--- ASSIGNMENT ---
Copy every line of the data that includes the string "Settles".

--- DATASET ENTRIES ---
/-- Settles O20: with `r1 ≠ r2` JE does not resolve its operand, so it ends with the advance whatever that byte is (D7). -/
theorem jeNotTakenFallsThrough : Obligations.JeNotTakenFallsThrough := by
  intro addr s hne
  calc exec (.je addr) s
    _ = execJe addr s := rfl
    _ = .next (advance .je s) := execJe_of_ne hne addr
    _ = .next { s with ip := s.ip + 2#16 } := by rw [advance_je]

end Sys2Proof.Proofs
end

section
/-! Which Steps change the Output value (O38). -/

namespace Sys2Proof.Proofs

open Sys2Proof.Machine Sys2Proof.Laws

/-- A word write that touches neither byte of the Output slot leaves the value the host decodes there (R154). -/
theorem outputValue_writeWord_disjoint {m m' : Memory} {a : Nat} {v : Word} (hdisj : a + 1 < 0x0E ∨ 0x0F < a)
    (hw : m.writeWord a v = some m') : outputValue m' = outputValue m := by
  have hlow : m'.peek 0x0E = m.peek 0x0E := writeWord_frame hw (by omega) (by omega)
  have hhigh : m'.peek 0x0F = m.peek 0x0F := writeWord_frame hw (by omega) (by omega)
  simp only [outputValue, hlow, hhigh]

/-- Settles O38: the Output value is decoded from memory, so a Step that changes it completes a STORE_WORD, and one whose word
lies beside the slot would have kept the value. -/
theorem outputChangesOnlyByAStore : Obligations.OutputChangesOnlyByAStore := by
  intro s t h hne
  have hmem : t.mem ≠ s.mem := fun heq => hne (congrArg outputValue heq)
  obtain ⟨reg, addr, rest, hd, hw⟩ := stepWith_changes_mem h hmem
  have htouches : ¬ (addr.toNat + 1 < 0x0E ∨ 0x0F < addr.toNat) := fun hdisj =>
    hne (outputValue_writeWord_disjoint hdisj hw)
  exact ⟨reg, addr, rest, hd, by omega, by omega⟩

end Sys2Proof.Proofs
end

section
/-! HALT: the whole next state (O21). -/

namespace Sys2Proof.Proofs

open Sys2Proof.Machine Sys2Proof.Laws

/-- HALT ends the Run where it stands: there is no advance (R140). -/
theorem exec_halt (s : State) : exec .halt s = .next (halt s) := rfl

/-- Settles O21: the end of the Run at HALT sets the run state only, so `ip` stays at the HALT byte (D23). -/
theorem haltCompletes : Obligations.HaltCompletes := by
  intro s
  rw [exec_halt, halt]

end Sys2Proof.Proofs
end

section
/-! The host's side of the boundary: what it reads in a terminal state (O44), the inputs it places and the output it decodes
(O45). -/

namespace Sys2Proof.Proofs

open Sys2Proof.Machine Sys2Proof.Laws

/-! ### Images and memories hold the same bytes (R33, R152) -/

theorem peek_ofImage (image : Image) {a : Nat} (ha : a < 20) : (Memory.ofImage image).peek a = image[a] := by
  have hbyte := peek_ofBytes image.toList 0 (by simp) a (by simpa using ha)
  rwa [Nat.zero_add, Vector.getElem_toList] at hbyte

@[simp] theorem getElem_image (m : Memory) {a : Nat} (ha : a < 20) : m.image[a] = m.peek a := by
  simp [Memory.image]

/-- A word whose two bytes stand in the image is read from the image's memory (R43). -/
theorem readWord_ofImage {image : Image} {a : Nat} {v : Word} (ha : a + 1 < 20)
    (hlow : image[a]'(Nat.lt_of_succ_lt ha) = lowByte v) (hhigh : image[a + 1] = highByte v) : (Memory.ofImage image).readWord a = some v :=
  readWord_of_bytes ha ((peek_ofImage image (Nat.lt_of_succ_lt ha)).trans hlow) ((peek_ofImage image ha).trans hhigh)

/-! ### The snapshot (R152, R155) -/

theorem snapshot_of_running {s : State} (hr : s.runState = .running) : snapshot s = none := by
  have hterm : s.runState.isTerminal = false := (isTerminal_eq_false_iff _).mpr hr
  simp [snapshot, hterm]

theorem snapshot_of_terminal {s : State} (hr : s.runState ≠ .running) : snapshot s =
    some { runState := s.runState, fault := s.fault, ip := s.ip, r1 := s.r1, r2 := s.r2, mem := s.mem.image } :=
  if_pos (Bool.of_not_eq_false (mt (isTerminal_eq_false_iff _).mp hr))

--- SOLUTION FOR THIS PROBLEM ---
/-- Settles O20: with `r1 ≠ r2` JE does not resolve its operand, so it ends with the advance whatever that byte is (D7). -/
/-- Settles O38: the Output value is decoded from memory, so a Step that changes it completes a STORE_WORD, and one whose word
/-- Settles O21: the end of the Run at HALT sets the run state only, so `ip` stays at the HALT byte (D23). -/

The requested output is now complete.